Nas redes sociais e no blog Welcome to the Jungle Home (Bem-vindo à Casa da Selva, em tradução livre), a tutora partilha tácticas para ajudar gatos e plantas a viverem em harmonia. Eis uma dica: colocar cascas de citrinos no chão, já que o cheiro é bastante desagradável para os felinos. Pôr pedras em cima da terra também pode dissuadir os gatos de esgravatarem na terra. Phoebe pendura as plantas de que mais gosta e que são mais caras no tecto, embora note que, por vezes, os animais se atiram a elas como se fossem brinquedos, e cultiva erva gateira na varanda para que Pixel e os dois irmãos, Terracotta e Aquiles, tenham uma alternativa não tóxica para mastigar.
No entanto, no final, explica que "só podes jogar na defensiva, por isso, se tiveres alguma dúvida de que consegues manter os teus gatos longe das tuas plantas, terás de renunciar a certas variedades tóxicas".
Quando Phoebe dá conselhos a quem tem gatos sobre a melhor forma de adaptar a casa para estes animais, diz que "os gatos são como crianças pequenas que podem chegar ao tecto" e recomenda a suposição de que estes animais podem chegar onde quiserem se forem suficientemente determinados.

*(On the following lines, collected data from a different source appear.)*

-- ==== Sys2Proof/Certificates/Slice0/Obligations.lean ====
section
/-!
DEFINITION. The statements for the provers: what the commands of the block do, and what every step of it keeps.
-/

open Sys2Proof Sys2Proof.Machine

/-- A step takes the command at the front of the queue and is exec of it on the state whose queue holds the rest. From:
spec/opcode_table.json (the block's commands). -/
def Obligations.StepRunsFrontCommand : Prop :=
  ∀ (c : Instr) (rest : List Instr) (d : Device),
    step { pending := c :: rest, dev := d } = exec c { pending := rest, dev := d }

/-- With no command waiting the block idles: a step changes nothing (the model's choice, assumption 1). From:
spec/opcode_table.json (no row for a tick). -/
def Obligations.EmptyQueueIdles : Prop :=
  ∀ s : State, s.pending = [] → step s = .next s

/-- No command stops the block: each, on every state, answers a next state and leaves the queue as it was. From:
spec/opcode_table.json, spec/01_package_and_levels.md, Table 1-4. -/
def Obligations.EveryCommandCompletes : Prop :=
  ∀ (c : Instr) (s : State), ∃ t, exec c s = .next t ∧ t.pending = s.pending

/-- As many steps as there are waiting commands run all of them and leave the queue empty. From: spec/opcode_table.json.
-/
def Obligations.QueuedCommandsAllRun : Prop :=
  ∀ s : State, ∃ t, run s.pending.length s = some t ∧ t.pending = []

/-- Every step keeps the block sound: its maps and memory canonical, and the error log in SEQ order without a gap. From:
spec/02_object_dictionary.md, R74, spec/08_memory_and_regulation.md, spec/09_sensor_ingest.md. -/
def Obligations.EveryStepKeepsBlockSound : Prop :=
  ∀ s t : State, s.dev.sound → step s = .next t → t.dev.sound

/-- The block after reset is sound. From: spec/02_object_dictionary.md, R43 and R74. -/
def Obligations.ResetIsSound : Prop :=
  State.reset.dev.sound

/-- A TE operation of an active core enters the end of that core's TE queue; a core that takes no part is untouched.
From: spec/05_cores_and_signalling.md, Tables 5-1 and 5-3, spec/07_attention_and_hamper.md, Table 7-8,
spec/05_cores_and_signalling.md, R130 and R153. -/
def Obligations.TensorOperationsEnterQueue : Prop :=
  (∀ (s : State) (core : CoreNo) (sr : Bool) (done : Option SemNo) (x : BitVec 80) (y : BitVec 78), s.dev.active core = true →
    Completes (.matmulTile core sr done x) s (fun e => s.dev.teGained e core 0x01 sr done x.toNat) ∧
    Completes (.convTile core sr done x) s (fun e => s.dev.teGained e core 0x02 sr done x.toNat) ∧
    Completes (.drain core sr done x) s (fun e => s.dev.teGained e core 0x03 sr done x.toNat) ∧
    Completes (.attnStep core sr done y) s (fun e => s.dev.teGained e core 0x10 sr done y.toNat) ∧
    Completes (.initStep core sr done y) s (fun e => s.dev.teGained e core 0x10 sr done (2 ^ 78 + y.toNat)) ∧
    Completes (.finish core sr done y) s (fun e => s.dev.teGained e core 0x10 sr done (2 * 2 ^ 78 + y.toNat)) ∧
    Completes (.accept core sr done y) s (fun e => s.dev.teGained e core 0x10 sr done (3 * 2 ^ 78 + y.toNat))) ∧
  (∀ (s : State) (core : CoreNo) (sr : Bool) (done : Option SemNo) (x : BitVec 80) (y : BitVec 78), s.dev.active core = false →
    ∀ c, c = .matmulTile core sr done x ∨ c = .convTile core sr done x ∨ c = .drain core sr done x ∨
      c = .attnStep core sr done y ∨ c = .initStep core sr done y ∨ c = .finish core sr done y ∨ c = .accept core sr done y →
      exec c s = .next s)
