/-! ### Device.onGuest -/

@[simp] theorem Device.onGuest_dict (f : Guest → Guest) : (d.onGuest f).dict = d.dict := rfl
@[simp] theorem Device.onGuest_blobs (f : Guest → Guest) : (d.onGuest f).blobs = d.blobs := rfl
@[simp] theorem Device.onGuest_staged (f : Guest → Guest) : (d.onGuest f).staged = d.staged := rfl
@[simp] theorem Device.onGuest_stagedNew (f : Guest → Guest) : (d.onGuest f).stagedNew = d.stagedNew := rfl
@[simp] theorem Device.onGuest_reqs (f : Guest → Guest) : (d.onGuest f).reqs = d.reqs := rfl
@[simp] theorem Device.onGuest_log (f : Guest → Guest) : (d.onGuest f).log = d.log := rfl
@[simp] theorem Device.onGuest_rings (f : Guest → Guest) : (d.onGuest f).rings = d.rings := rfl
@[simp] theorem Device.onGuest_host (f : Guest → Guest) : (d.onGuest f).host = d.host := rfl
@[simp] theorem Device.onGuest_boot (f : Guest → Guest) : (d.onGuest f).boot = d.boot := rfl
@[simp] theorem Device.onGuest_loader (f : Guest → Guest) : (d.onGuest f).loader = d.loader := rfl
@[simp] theorem Device.onGuest_strm (f : Guest → Guest) : (d.onGuest f).strm = d.strm := rfl
@[simp] theorem Device.onGuest_cores (f : Guest → Guest) : (d.onGuest f).cores = d.cores := rfl
@[simp] theorem Device.onGuest_mem (f : Guest → Guest) : (d.onGuest f).mem = d.mem := rfl
@[simp] theorem Device.onGuest_hamper (f : Guest → Guest) : (d.onGuest f).hamper = d.hamper := rfl
@[simp] theorem Device.onGuest_links (f : Guest → Guest) : (d.onGuest f).links = d.links := rfl
@[simp] theorem Device.onGuest_guest (f : Guest → Guest) : (d.onGuest f).guest = f d.guest := rfl
@[simp] theorem Device.onGuest_safety (f : Guest → Guest) : (d.onGuest f).safety = d.safety := rfl
@[simp] theorem Device.onGuest_slots (f : Guest → Guest) : (d.onGuest f).slots = d.slots := rfl
@[simp] theorem Device.onGuest_world (f : Guest → Guest) : (d.onGuest f).world = d.world := rfl
@[simp] theorem Device.onGuest_fusion (f : Guest → Guest) : (d.onGuest f).fusion = d.fusion := rfl
@[simp] theorem Device.onGuest_planning (f : Guest → Guest) : (d.onGuest f).planning = d.planning := rfl
@[simp] theorem Device.onGuest_job (f : Guest → Guest) : (d.onGuest f).job = d.job := rfl
@[simp] theorem Device.onGuest_power (f : Guest → Guest) : (d.onGuest f).power = d.power := rfl
@[simp] theorem Device.onGuest_tallies (f : Guest → Guest) : (d.onGuest f).tallies = d.tallies := rfl
@[simp] theorem Device.onGuest_msix (f : Guest → Guest) : (d.onGuest f).msix = d.msix := rfl
@[simp] theorem Device.onGuest_draws (f : Guest → Guest) : (d.onGuest f).draws = d.draws := rfl
@[simp] theorem Device.onGuest_rd (f : Guest → Guest) (x0 : Nat) : (d.onGuest f).rd x0 = d.rd x0 := rfl
@[simp] theorem Device.onGuest_blob (f : Guest → Guest) (x0 : Nat) : (d.onGuest f).blob x0 = d.blob x0 := rfl
@[simp] theorem Device.onGuest_shown (f : Guest → Guest) (x0 : Nat) : (d.onGuest f).shown x0 = d.shown x0 := rfl
@[simp] theorem Device.onGuest_fn (f : Guest → Guest) (x0 : FnId) : (d.onGuest f).fn x0 = d.fn x0 := rfl
@[simp] theorem Device.onGuest_personality (f : Guest → Guest) : (d.onGuest f).personality = d.personality := rfl
@[simp] theorem Device.onGuest_transition (f : Guest → Guest) : (d.onGuest f).transition = d.transition := rfl
@[simp] theorem Device.onGuest_core (f : Guest → Guest) (x0 : Nat) : (d.onGuest f).core x0 = d.core x0 := rfl
@[simp] theorem Device.onGuest_req (f : Guest → Guest) (x0 : Requester) : (d.onGuest f).req x0 = d.req x0 := rfl
@[simp] theorem Device.onGuest_ring (f : Guest → Guest) (x0 : RingId) : (d.onGuest f).ring x0 = d.ring x0 := rfl
@[simp] theorem Device.onGuest_slot (f : Guest → Guest) (x0 : Nat) : (d.onGuest f).slot x0 = d.slot x0 := rfl
@[simp] theorem Device.onGuest_mport (f : Guest → Guest) (x0 : Nat) : (d.onGuest f).mport x0 = d.mport x0 := rfl
@[simp] theorem Device.onGuest_active (f : Guest → Guest) (x0 : Nat) : (d.onGuest f).active x0 = d.active x0 := rfl
@[simp] theorem Device.onGuest_test (f : Guest → Guest) (x0 : Nat) : (d.onGuest f).test x0 = d.test x0 := rfl

/-! ### Device.onLinks -/

@[simp] theorem Device.onLinks_dict (f : Links → Links) : (d.onLinks f).dict = d.dict := rfl
@[simp] theorem Device.onLinks_blobs (f : Links → Links) : (d.onLinks f).blobs = d.blobs := rfl
@[simp] theorem Device.onLinks_staged (f : Links → Links) : (d.onLinks f).staged = d.staged := rfl
@[simp] theorem Device.onLinks_stagedNew (f : Links → Links) : (d.onLinks f).stagedNew = d.stagedNew := rfl
@[simp] theorem Device.onLinks_reqs (f : Links → Links) : (d.onLinks f).reqs = d.reqs := rfl
@[simp] theorem Device.onLinks_log (f : Links → Links) : (d.onLinks f).log = d.log := rfl
@[simp] theorem Device.onLinks_rings (f : Links → Links) : (d.onLinks f).rings = d.rings := rfl
@[simp] theorem Device.onLinks_host (f : Links → Links) : (d.onLinks f).host = d.host := rfl
@[simp] theorem Device.onLinks_boot (f : Links → Links) : (d.onLinks f).boot = d.boot := rfl
@[simp] theorem Device.onLinks_loader (f : Links → Links) : (d.onLinks f).loader = d.loader := rfl
@[simp] theorem Device.onLinks_strm (f : Links → Links) : (d.onLinks f).strm = d.strm := rfl
@[simp] theorem Device.onLinks_cores (f : Links → Links) : (d.onLinks f).cores = d.cores := rfl
@[simp] theorem Device.onLinks_mem (f : Links → Links) : (d.onLinks f).mem = d.mem := rfl
@[simp] theorem Device.onLinks_hamper (f : Links → Links) : (d.onLinks f).hamper = d.hamper := rfl
@[simp] theorem Device.onLinks_links (f : Links → Links) : (d.onLinks f).links = f d.links := rfl
@[simp] theorem Device.onLinks_guest (f : Links → Links) : (d.onLinks f).guest = d.guest := rfl
@[simp] theorem Device.onLinks_safety (f : Links → Links) : (d.onLinks f).safety = d.safety := rfl
@[simp] theorem Device.onLinks_slots (f : Links → Links) : (d.onLinks f).slots = d.slots := rfl
@[simp] theorem Device.onLinks_world (f : Links → Links) : (d.onLinks f).world = d.world := rfl
@[simp] theorem Device.onLinks_fusion (f : Links → Links) : (d.onLinks f).fusion = d.fusion := rfl
@[simp] theorem Device.onLinks_planning (f : Links → Links) : (d.onLinks f).planning = d.planning := rfl
@[simp] theorem Device.onLinks_job (f : Links → Links) : (d.onLinks f).job = d.job := rfl
@[simp] theorem Device.onLinks_power (f : Links → Links) : (d.onLinks f).power = d.power := rfl
@[simp] theorem Device.onLinks_tallies (f : Links → Links) : (d.onLinks f).tallies = d.tallies := rfl
@[simp] theorem Device.onLinks_msix (f : Links → Links) : (d.onLinks f).msix = d.msix := rfl
@[simp] theorem Device.onLinks_draws (f : Links → Links) : (d.onLinks f).draws = d.draws := rfl
@[simp] theorem Device.onLinks_rd (f : Links → Links) (x0 : Nat) : (d.onLinks f).rd x0 = d.rd x0 := rfl
@[simp] theorem Device.onLinks_blob (f : Links → Links) (x0 : Nat) : (d.onLinks f).blob x0 = d.blob x0 := rfl
@[simp] theorem Device.onLinks_shown (f : Links → Links) (x0 : Nat) : (d.onLinks f).shown x0 = d.shown x0 := rfl
@[simp] theorem Device.onLinks_fn (f : Links → Links) (x0 : FnId) : (d.onLinks f).fn x0 = d.fn x0 := rfl
@[simp] theorem Device.onLinks_personality (f : Links → Links) : (d.onLinks f).personality = d.personality := rfl
@[simp] theorem Device.onLinks_transition (f : Links → Links) : (d.onLinks f).transition = d.transition := rfl
@[simp] theorem Device.onLinks_core (f : Links → Links) (x0 : Nat) : (d.onLinks f).core x0 = d.core x0 := rfl
@[simp] theorem Device.onLinks_req (f : Links → Links) (x0 : Requester) : (d.onLinks f).req x0 = d.req x0 := rfl
@[simp] theorem Device.onLinks_ring (f : Links → Links) (x0 : RingId) : (d.onLinks f).ring x0 = d.ring x0 := rfl
@[simp] theorem Device.onLinks_slot (f : Links → Links) (x0 : Nat) : (d.onLinks f).slot x0 = d.slot x0 := rfl
@[simp] theorem Device.onLinks_mport (f : Links → Links) (x0 : Nat) : (d.onLinks f).mport x0 = d.mport x0 := rfl
@[simp] theorem Device.onLinks_active (f : Links → Links) (x0 : Nat) : (d.onLinks f).active x0 = d.active x0 := rfl
@[simp] theorem Device.onLinks_test (f : Links → Links) (x0 : Nat) : (d.onLinks f).test x0 = d.test x0 := rfl

/-! ### Device.onFusion -/

@[simp] theorem Device.onFusion_dict (f : Fusion → Fusion) : (d.onFusion f).dict = d.dict := rfl
@[simp] theorem Device.onFusion_blobs (f : Fusion → Fusion) : (d.onFusion f).blobs = d.blobs := rfl
@[simp] theorem Device.onFusion_staged (f : Fusion → Fusion) : (d.onFusion f).staged = d.staged := rfl
@[simp] theorem Device.onFusion_stagedNew (f : Fusion → Fusion) : (d.onFusion f).stagedNew = d.stagedNew := rfl
@[simp] theorem Device.onFusion_reqs (f : Fusion → Fusion) : (d.onFusion f).reqs = d.reqs := rfl
@[simp] theorem Device.onFusion_log (f : Fusion → Fusion) : (d.onFusion f).log = d.log := rfl
@[simp] theorem Device.onFusion_rings (f : Fusion → Fusion) : (d.onFusion f).rings = d.rings := rfl
@[simp] theorem Device.onFusion_host (f : Fusion → Fusion) : (d.onFusion f).host = d.host := rfl
@[simp] theorem Device.onFusion_boot (f : Fusion → Fusion) : (d.onFusion f).boot = d.boot := rfl
@[simp] theorem Device.onFusion_loader (f : Fusion → Fusion) : (d.onFusion f).loader = d.loader := rfl
@[simp] theorem Device.onFusion_strm (f : Fusion → Fusion) : (d.onFusion f).strm = d.strm := rfl
@[simp] theorem Device.onFusion_cores (f : Fusion → Fusion) : (d.onFusion f).cores = d.cores := rfl
@[simp] theorem Device.onFusion_mem (f : Fusion → Fusion) : (d.onFusion f).mem = d.mem := rfl
@[simp] theorem Device.onFusion_hamper (f : Fusion → Fusion) : (d.onFusion f).hamper = d.hamper := rfl
@[simp] theorem Device.onFusion_links (f : Fusion → Fusion) : (d.onFusion f).links = d.links := rfl
@[simp] theorem Device.onFusion_guest (f : Fusion → Fusion) : (d.onFusion f).guest = d.guest := rfl
@[simp] theorem Device.onFusion_safety (f : Fusion → Fusion) : (d.onFusion f).safety = d.safety := rfl
@[simp] theorem Device.onFusion_slots (f : Fusion → Fusion) : (d.onFusion f).slots = d.slots := rfl
@[simp] theorem Device.onFusion_world (f : Fusion → Fusion) : (d.onFusion f).world = d.world := rfl
@[simp] theorem Device.onFusion_fusion (f : Fusion → Fusion) : (d.onFusion f).fusion = f d.fusion := rfl
@[simp] theorem Device.onFusion_planning (f : Fusion → Fusion) : (d.onFusion f).planning = d.planning := rfl
@[simp] theorem Device.onFusion_job (f : Fusion → Fusion) : (d.onFusion f).job = d.job := rfl
@[simp] theorem Device.onFusion_power (f : Fusion → Fusion) : (d.onFusion f).power = d.power := rfl
@[simp] theorem Device.onFusion_tallies (f : Fusion → Fusion) : (d.onFusion f).tallies = d.tallies := rfl
@[simp] theorem Device.onFusion_msix (f : Fusion → Fusion) : (d.onFusion f).msix = d.msix := rfl
@[simp] theorem Device.onFusion_draws (f : Fusion → Fusion) : (d.onFusion f).draws = d.draws := rfl
@[simp] theorem Device.onFusion_rd (f : Fusion → Fusion) (x0 : Nat) : (d.onFusion f).rd x0 = d.rd x0 := rfl
@[simp] theorem Device.onFusion_blob (f : Fusion → Fusion) (x0 : Nat) : (d.onFusion f).blob x0 = d.blob x0 := rfl
@[simp] theorem Device.onFusion_shown (f : Fusion → Fusion) (x0 : Nat) : (d.onFusion f).shown x0 = d.shown x0 := rfl
@[simp] theorem Device.onFusion_fn (f : Fusion → Fusion) (x0 : FnId) : (d.onFusion f).fn x0 = d.fn x0 := rfl
@[simp] theorem Device.onFusion_personality (f : Fusion → Fusion) : (d.onFusion f).personality = d.personality := rfl
@[simp] theorem Device.onFusion_transition (f : Fusion → Fusion) : (d.onFusion f).transition = d.transition := rfl
@[simp] theorem Device.onFusion_core (f : Fusion → Fusion) (x0 : Nat) : (d.onFusion f).core x0 = d.core x0 := rfl
@[simp] theorem Device.onFusion_req (f : Fusion → Fusion) (x0 : Requester) : (d.onFusion f).req x0 = d.req x0 := rfl
@[simp] theorem Device.onFusion_ring (f : Fusion → Fusion) (x0 : RingId) : (d.onFusion f).ring x0 = d.ring x0 := rfl
@[simp] theorem Device.onFusion_slot (f : Fusion → Fusion) (x0 : Nat) : (d.onFusion f).slot x0 = d.slot x0 := rfl
@[simp] theorem Device.onFusion_mport (f : Fusion → Fusion) (x0 : Nat) : (d.onFusion f).mport x0 = d.mport x0 := rfl
@[simp] theorem Device.onFusion_active (f : Fusion → Fusion) (x0 : Nat) : (d.onFusion f).active x0 = d.active x0 := rfl
@[simp] theorem Device.onFusion_test (f : Fusion → Fusion) (x0 : Nat) : (d.onFusion f).test x0 = d.test x0 := rfl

Existem vários produtos no mercado que podem ser utilizados para proteger uma casa e torná-la à prova de gatos, desde logo protectores de cordas, que a tutora diz serem eficazes para evitar que os felinos mordam os fios eléctricos. A par disto, os bloqueadores criados para impedir que os brinquedos fiquem debaixo de sofás também os podem dissuadir de se esconderem nestes locais, e a fita adesiva pode ser utilizada para fixar objectos nas prateleiras ou na lareira.
O veterinário Kornreich sugere também que os donos que têm gatos muito activos podem pensar em colocar um catio no exterior, se tiverem espaço, uma vez que estas estruturas vedadas permitem que os animais observem aves e a natureza em segurança.
Chanel Driscoll Rosenberg foi mais longe e protegeu todo o quintal da casa em Fort Smith, Arca, depois de pesquisar "vedação à prova de gato" no Pinterest. Fixou redes à volta do perímetro da vedação para ficar com mais altura usando suportes em L, um berbequim e uma pistola de agrafar. Depois acrescentou poleiros para que os gatos pudessem saltar para diferentes níveis.
Segundo Chanel, com todos estes materiais, o projecto custou algumas centenas de dólares e permitiu aos felinos mais liberdade para explorarem. "Não sei de mais ninguém que tenha feito isto ou que se tenha esforçado ao máximo como eu fiz pelos meus gatos", afirma.